WORK ORDER> Copy out every entry, keeping each character the same.
>>>>>
/-- Flits of a filling entry that are fetched for a resume at offset o, those that an injection at or after o reads, with the least of those injections (R92). -/
def refetch (l : List ReadEnt) (plan : List Fetch) (o i : Nat) : List Nat × Nat :=
  match l[i]? with
  | none => ([], 0)
  | some f =>
    let uses := l.zipIdx.flatMap fun e => (List.range e.1.n).filterMap fun k =>
      if o ≤ e.1.cycle k ∧ e.1.slot = f.slot ∧ filler l plan e.2 (e.1.ofs + k) = some i then some (e.1.ofs + k - f.ofs, e.1.cycle k) else none
    ((List.range f.n).filter fun k => uses.any fun u => u.1 == k, uses.foldl (fun b u => min b u.2) (2 ^ 48))
/-- The fetches of a script, all at a first start, else those of a resume at offset o (R85, R92). -/
def fetchPlan (l : List ReadEnt) (lead o floor : Nat) : List Fetch :=
  let plan := firstPlan l lead
  if o = 0 then plan
  else chain lead floor (l.zipIdx.filterMap fun e =>
    if e.1.reuse then none else
      let r := refetch l plan o e.2
      if r.1.isEmpty then none else some (e.2, r.2, r.1))
/-- The fetches of a launch's script as cycles: a first start counts from TSTART, a resume from the engine's readiness (R85, R399). -/
def Launch.fetches (l : Launch) (c : Script) : List Fetch :=
  let o := l.offset
  let floor := if o = 0 then 0 else (c.ready.getD 0) - l.tstart
  (fetchPlan c.reads c.lead o floor).map fun f => { f with at_ := l.tstart + f.at_ }

/-! The checks at script load (R89, R90, R123, R129). -/

/-- A failure: cause and ENTRY. -/
abbrev LoadFail := Nat × Nat
def noEntry : Nat := 0xFFFFFFFF

/-- Two cycle progressions of n and m terms meet. -/
def meets (a iv n b jv m : Nat) : Bool :=
  (List.range n).any fun k => let c := a + k * iv; decide (b ≤ c) && (jv != 0) && (c - b) % jv == 0 && decide ((c - b) / jv < m)
/-- Fields of a read entry in range, reserved bits zero (R79). A VA that is no flit's, and for a REUSE a VA above 48 bits, is refused here (log 35, DESIGN CHOICE). -/
def readEntOk (m : Mem) (a : Nat) : Bool :=
  let b := m.bytes a 32
  let e := readEntAt m a
  decide (e.va < 2 ^ 48) && (e.reuse || e.va % 64 == 0) && decide (1 ≤ e.n) && decide (e.n ≤ 1024) && decide (1 ≤ e.iv) && decide (e.slot < 96)
    && decide (e.link < 16) && decide (e.ofs + e.n ≤ 1024) && decide (leAt b 22 2 < 2) && leAt b 24 8 == 0
/-- Fields of a write entry (R80). A VA that is no flit's is refused here (log 35, DESIGN CHOICE). -/
def writeEntOk (m : Mem) (a : Nat) : Bool :=
  let b := m.bytes a 32
  let e := writeEntAt m a
  decide (e.va < 2 ^ 48) && e.va % 64 == 0 && decide (1 ≤ e.n) && decide (e.n ≤ 1024) && decide (1 ≤ e.iv) && decide (e.link < 16)
    && leAt b 18 1 == 0 && leAt b 20 12 == 0
/-- Fields of a bridge entry (R129). A KIND other than 1 and 2, and a SLACK below 1,880, are refused with cause 0x03, as fields out of their range (R89; log 35, DESIGN CHOICE). -/
def bridgeEntOk (m : Mem) (a : Nat) : Bool :=
  let b := m.bytes a 32
  let kind := leAt b 0 1
  let e := bridgeEntAt m a
  (kind == 1 || kind == 2) && decide (e.link < 16) && decide (1 ≤ e.n) && decide (e.n ≤ 1024) && decide (1 ≤ e.iv)
    && (if kind = 1 then leAt b 25 3 == 0 && leAt b 28 4 == 0 else leAt b 24 1 == 0 && leAt b 25 3 == 0 && decide (1880 ≤ e.slack))

/-- The flits that an entry of a staging script names, with whether they are written: entry number, virtual address. -/
def Script.flits (c : Script) : List (Nat × Bool × Nat) :=
  (c.reads.zipIdx.flatMap fun e => if e.1.reuse then [] else (List.range e.1.n).map fun k => (e.2, false, e.1.va + 64 * k))
    ++ c.writes.zipIdx.flatMap fun e => (List.range e.1.n).map fun k => (c.reads.length + e.2, true, e.1.va + 64 * k)
/-- The first failure of a list of checks. -/
def firstFail (l : List (Option LoadFail)) : Option LoadFail := l.findSome? id
/-- The first element that fails a check, with its entry. -/
def failOf {α : Type} (cause : Nat) (l : List α) (entry : α → Nat) (ok : α → Bool) : Option LoadFail :=
  (l.find? fun e => !ok e).map fun e => (cause, entry e)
<<<<<
PROBLEM SOLUTION>
/-- Flits of a filling entry that are fetched for a resume at offset o, those that an injection at or after o reads, with the least of those injections (R92). -/
def refetch (l : List ReadEnt) (plan : List Fetch) (o i : Nat) : List Nat × Nat :=
  match l[i]? with
  | none => ([], 0)
  | some f =>
    let uses := l.zipIdx.flatMap fun e => (List.range e.1.n).filterMap fun k =>
      if o ≤ e.1.cycle k ∧ e.1.slot = f.slot ∧ filler l plan e.2 (e.1.ofs + k) = some i then some (e.1.ofs + k - f.ofs, e.1.cycle k) else none
    ((List.range f.n).filter fun k => uses.any fun u => u.1 == k, uses.foldl (fun b u => min b u.2) (2 ^ 48))
/-- The fetches of a script, all at a first start, else those of a resume at offset o (R85, R92). -/
def fetchPlan (l : List ReadEnt) (lead o floor : Nat) : List Fetch :=
  let plan := firstPlan l lead
  if o = 0 then plan
  else chain lead floor (l.zipIdx.filterMap fun e =>
    if e.1.reuse then none else
      let r := refetch l plan o e.2
      if r.1.isEmpty then none else some (e.2, r.2, r.1))
/-- The fetches of a launch's script as cycles: a first start counts from TSTART, a resume from the engine's readiness (R85, R399). -/
def Launch.fetches (l : Launch) (c : Script) : List Fetch :=
  let o := l.offset
  let floor := if o = 0 then 0 else (c.ready.getD 0) - l.tstart
  (fetchPlan c.reads c.lead o floor).map fun f => { f with at_ := l.tstart + f.at_ }

/-! The checks at script load (R89, R90, R123, R129). -/

/-- A failure: cause and ENTRY. -/
abbrev LoadFail := Nat × Nat
def noEntry : Nat := 0xFFFFFFFF

/-- Two cycle progressions of n and m terms meet. -/
def meets (a iv n b jv m : Nat) : Bool :=
  (List.range n).any fun k => let c := a + k * iv; decide (b ≤ c) && (jv != 0) && (c - b) % jv == 0 && decide ((c - b) / jv < m)
/-- Fields of a read entry in range, reserved bits zero (R79). A VA that is no flit's, and for a REUSE a VA above 48 bits, is refused here (log 35, DESIGN CHOICE). -/
def readEntOk (m : Mem) (a : Nat) : Bool :=
  let b := m.bytes a 32
  let e := readEntAt m a
  decide (e.va < 2 ^ 48) && (e.reuse || e.va % 64 == 0) && decide (1 ≤ e.n) && decide (e.n ≤ 1024) && decide (1 ≤ e.iv) && decide (e.slot < 96)
    && decide (e.link < 16) && decide (e.ofs + e.n ≤ 1024) && decide (leAt b 22 2 < 2) && leAt b 24 8 == 0
/-- Fields of a write entry (R80). A VA that is no flit's is refused here (log 35, DESIGN CHOICE). -/
def writeEntOk (m : Mem) (a : Nat) : Bool :=
  let b := m.bytes a 32
  let e := writeEntAt m a
  decide (e.va < 2 ^ 48) && e.va % 64 == 0 && decide (1 ≤ e.n) && decide (e.n ≤ 1024) && decide (1 ≤ e.iv) && decide (e.link < 16)
    && leAt b 18 1 == 0 && leAt b 20 12 == 0
/-- Fields of a bridge entry (R129). A KIND other than 1 and 2, and a SLACK below 1,880, are refused with cause 0x03, as fields out of their range (R89; log 35, DESIGN CHOICE). -/
def bridgeEntOk (m : Mem) (a : Nat) : Bool :=
  let b := m.bytes a 32
  let kind := leAt b 0 1
  let e := bridgeEntAt m a
  (kind == 1 || kind == 2) && decide (e.link < 16) && decide (1 ≤ e.n) && decide (e.n ≤ 1024) && decide (1 ≤ e.iv)
    && (if kind = 1 then leAt b 25 3 == 0 && leAt b 28 4 == 0 else leAt b 24 1 == 0 && leAt b 25 3 == 0 && decide (1880 ≤ e.slack))

/-- The flits that an entry of a staging script names, with whether they are written: entry number, virtual address. -/
def Script.flits (c : Script) : List (Nat × Bool × Nat) :=
  (c.reads.zipIdx.flatMap fun e => if e.1.reuse then [] else (List.range e.1.n).map fun k => (e.2, false, e.1.va + 64 * k))
    ++ c.writes.zipIdx.flatMap fun e => (List.range e.1.n).map fun k => (c.reads.length + e.2, true, e.1.va + 64 * k)
/-- The first failure of a list of checks. -/
def firstFail (l : List (Option LoadFail)) : Option LoadFail := l.findSome? id
/-- The first element that fails a check, with its entry. -/
def failOf {α : Type} (cause : Nat) (l : List α) (entry : α → Nat) (ok : α → Bool) : Option LoadFail :=
  (l.find? fun e => !ok e).map fun e => (cause, entry e)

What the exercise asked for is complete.